MMMMM----- Recipe via Meal-Master (tm) v8.06
Title: P.F. Chang's Mongolian Beef
Categories: Beef, Vegetables, Sauces
Yield: 4 servings
1 1/2 lb Flank (or skirt) steak);
- thin sliced against the
- grain in bite-sized pieces
2 tb Brown sugar
2 tb Soy sauce
1 tb Rice vinegar
1 tb Sesame oil
1 tb Cornstarch
1 ts Baking soda
2 cl Garlic; minced
8 Green onions; in 2" pieces
Steamed white or brown rice;
- for serving
MMMMM--------------------MONGOLIAN BEEF SAUCE-------------------------
1 tb Sesame oil
1/4 ts Ground ginger
6 cl Garlic; minced
1/2 c Soy sauce
1/2 c Water
1/2 c Brown sugar
2 ts Cornstarch
+=+MXED WITH=+
1 tb Water
Using a sharp knife, thinly slice the flank steak and
transfer it to a shallow dish. For the most tender bites
of steak, we suggest cutting against the grain of the
meat at a 45-degree angle.
In a small bowl, whisk together the brown sugar, soy
sauce, rice vinegar, sesame oil, garlic, cornstarch and
baking soda. (Fun fact: baking soda is one of our
favorite tricks for making tough cuts of beef tender).

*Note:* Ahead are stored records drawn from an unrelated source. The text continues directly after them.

-- ==== Sys2Proof/Certificates/Slice0/Obligations.lean ====
section
/-! DEFINITION. The statements for the provers, file by file of the spec. -/

section

open Sys2Proof Sys2Proof.Machine

/-! ### Reset (70_reset_and_hazards.md, 10_state.md) -/

/-- R210, R211: what reset leaves; the staging buffer has all its bytes (R33, their values log 8's); `FMT` reads UNSET, and a register without a reset value reads as some bits of its
width, the free value chosen at reset (U11; the model's choice of form, log 13); the engine waits for a request, as a
step that changes nothing (log 1). -/
def Obligations.ResetState : Prop :=
  ∀ p : Params,
    (State.resetOf p).fmt = .unset ∧ (State.resetOf p).xfer = .bytewise ∧
    (State.resetOf p).orientBase = p.orientDefault ∧ (State.resetOf p).ovr = 0 ∧ (State.resetOf p).phase = .idle ∧
    (State.resetOf p).trace = [] ∧ (State.resetOf p).stage.length = p.stageMaxPixels * 3 ∧
    hostRead .fmt (State.resetOf p) = .ok 0 ∧
    (∀ r : HostReg, r ≠ .fmt → ∃ k, hostRead r (State.resetOf p) = .ok (unspecifiedValue k r) ∧
      unspecifiedValue k r < 2 ^ r.width) ∧
    step (State.resetOf p) = .next (State.resetOf p)

/-- A reset input, in any state (R210, R219; that memory and the trace so far are kept is the model's choice, log 11,
and that each reset chooses the unspecified registers' bits anew, log 13). -/
def Obligations.ResetInput : Prop :=
  ∀ (s : State) (d : Byte) (rest : List Input), s.inbox = .reset d :: rest →
    ∃ t, step s = .next t ∧ t.fmt = .unset ∧ t.xfer = .bytewise ∧ t.orientBase = d ∧ t.ovr = 0 ∧ t.phase = .idle ∧
      t.trace = s.trace ∧ (∀ a, Memory.read t.mem a = Memory.read s.mem a) ∧ t.inbox = rest ∧
      t.stage.length = s.cfg.stageMaxPixels * 3 ∧ hostRead .fmt t = .ok 0 ∧ t.resets = s.resets + 1 ∧
      ∀ r : HostReg, r ≠ .fmt → hostRead r t = .ok (unspecifiedValue t.resets r)

/-- The invariant of a request boundary holds after reset. -/
def Obligations.ResetInv : Prop := ∀ p : Params, p.wf = true → (State.resetOf p).Inv

/-! ### Encodings (30_encoding.md) -/

/-- Decoding an encoded well-formed instruction gives it back, whatever the parameters. -/
def Obligations.DecodeEncode : Prop :=
  ∀ (p : Params) (i : Instr), p.wf = true → i.wf = true → decode p (encode p i) = .ok i

/-- A bracket that decodes is exactly the encoding of what it decodes to: no two brackets are one packet. -/
def Obligations.BracketIsItsEncoding : Prop :=
  ∀ (p : Params) (events : List Event) (i : Instr), decode p (.bracket events) = .ok i →
    i.isRequest = false ∧ encode p i = .bracket events

/-- The decoder is sound: what it gives is well formed, and a descriptor it reads has 22 bytes (R80). -/
def Obligations.DecodedIsWellFormed : Prop :=
  ∀ (p : Params) (w : Wire) (i : Instr), decode p w = .ok i →
    i.wf = true ∧ ∀ bytes, w = .descriptor bytes → bytes.length = 22 ∧ i.isRequest = true

/-- R82: the fields each request takes its operands from; a part that must be 0 and is not makes the descriptor
refused, and no other field matters (the right sides name no other). -/
def Obligations.OperandAssignment : Prop :=
  ∀ (p : Params) (f : Fields),
    (UsesReserved f → ∃ r : Reject, r.ofDescriptor = true ∧ decode p (.descriptor (bytesOfFields f)) = .error r) ∧
    (¬ UsesReserved f →
      (f.op = 0x01 → decode p (.descriptor (bytesOfFields f)) = .ok (.setfmt (f.a.setWidth 2))) ∧
      (f.op = 0x02 → decode p (.descriptor (bytesOfFields f)) = .ok (.setxfer (f.a.getLsbD 0))) ∧
      (f.op = 0x10 → decode p (.descriptor (bytesOfFields f)) = .ok (.encode (lo f.a) (lo f.b) (lo f.c))) ∧
      (f.op = 0x11 → decode p (.descriptor (bytesOfFields f)) = .ok (.enchsv f.a (lo f.b) (lo f.c))) ∧
      (f.op = 0x20 → decode p (.descriptor (bytesOfFields f)) = .ok (.curnorm f.q f.s)) ∧
      (f.op = 0x21 → decode p (.descriptor (bytesOfFields f)) = .ok (.currun f.q f.s f.p)) ∧
      (f.op = 0x30 → decode p (.descriptor (bytesOfFields f)) = .ok (.awpixel f.a f.b)) ∧
      (f.op = 0x31 →
        decode p (.descriptor (bytesOfFields f)) = .ok (.awhline f.a f.b f.c (f.flags.getLsbD 0))) ∧
      (f.op = 0x32 →
        decode p (.descriptor (bytesOfFields f)) = .ok (.awvline f.a f.b f.c (f.flags.getLsbD 1))) ∧
      (f.op = 0x33 →
        decode p (.descriptor (bytesOfFields f)) = .ok (.awfill f.a f.b f.c f.d (f.flags.getLsbD 2))) ∧
      (f.op = 0x40 → decode p (.descriptor (bytesOfFields f)) = .ok (.drawpixel f.a f.b f.p f.q f.s)) ∧
      (f.op = 0x41 →
        decode p (.descriptor (bytesOfFields f)) = .ok (.drawhline f.a f.b f.c f.p f.q f.s (f.flags.getLsbD 0))) ∧
      (f.op = 0x42 →
        decode p (.descriptor (bytesOfFields f)) = .ok (.drawvline f.a f.b f.c f.p f.q f.s (f.flags.getLsbD 1))) ∧
      (f.op = 0x43 →
        decode p (.descriptor (bytesOfFields f)) = .ok (.drawfill f.a f.b f.c f.d f.p f.q f.s (f.flags.getLsbD 2))))

/-- R85: a descriptor presented to an idle engine is refused as `reserved_encoding` exactly if it uses a reserved
encoding, and then by the decoder; else it decodes. -/
def Obligations.ReservedEncodingsRefused : Prop :=
  ∀ (s : State) (f : Fields) (rest : List Input), s.phase = .idle →
    s.inbox = .present (.descriptor (bytesOfFields f)) :: rest →
    (UsesReserved f → step s = .refused .reservedEncoding) ∧
    (¬ UsesReserved f → ∃ i, decode s.cfg (.descriptor (bytesOfFields f)) = .ok i ∧
      step s = exec i { s with inbox := rest })

/-- "The masks make the rows disjoint, so at most one row matches" (R86). -/
def Obligations.OpcodeRowsDisjoint : Prop :=
  opcodeMap.Pairwise fun a b => ∀ v : Half, ¬ (v &&& a.mask = a.pattern ∧ v &&& b.mask = b.pattern)

/-- Descriptors and brackets written out from the tables of R80 to R95, the parameters at the spec's defaults. -/
def Obligations.EncodingWords : Prop :=
  decode Params.default (.descriptor
    [0x01, 0x00, 0x00, 0x02, 0, 0, 0, 0, 0, 0, 0, 0, 0, 0, 0, 0, 0, 0, 0, 0, 0, 0]) = .ok (.setfmt 2) ∧
  decode Params.default (.descriptor
    [0x10, 0x00, 0x00, 0xFF, 0x00, 0x80, 0x00, 0x10, 0, 0, 0, 0, 0, 0, 0, 0, 0, 0, 0, 0, 0, 0])
      = .ok (.encode 0xFF 0x80 0x10) ∧
  decode Params.default (.descriptor
    [0x21, 0x00, 0, 0, 0, 0, 0, 0, 0, 0, 0x00, 0x00, 0x00, 0x07, 0x00, 0x00, 0x00, 0x03, 0x00, 0x00, 0x00, 0x02])
      = .ok (.currun 3 2 7) ∧
  decode Params.default (.descriptor
    [0x33, 0x04, 0x00, 0x05, 0x00, 0x02, 0x00, 0x09, 0x00, 0x06, 0, 0, 0, 0, 0, 0, 0, 0, 0, 0, 0, 0])
      = .ok (.awfill 5 2 9 6 true) ∧
  decode Params.default (.descriptor
    [0x41, 0x01, 0x00, 0x09, 0x00, 0x05, 0x00, 0x0A, 0x00, 0x00, 0x00, 0x00, 0x20, 0x00, 0x00, 0x00, 0x00, 0x01,
      0x00, 0x00, 0x00, 0x00]) = .ok (.drawhline 9 5 10 0x2000 1 0 true) ∧
  decode Params.default (.bracket [.sel, .cmd 0x2B, .dat 0x01, .dat 0x35, .dat 0x01, .dat 0x37, .desel])
      = .ok (.paset 309 311)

Pour the marinade over the slices of steak and toss to
coat. Cover the dish and let the beef marinate for at
least 20 to 30 minutes at room temperature.
While the beef marinates, whisk together the sesame oil,
ground ginger, minced garlic, soy sauce, water and brown
sugar in a saucepan over medium-high heat until the
brown sugar dissolves.
Bring the sauce to a boil and then stir in the
cornstarch-water mixture (this mixture is called a
slurry—one of our favorite ways to thicken sauces).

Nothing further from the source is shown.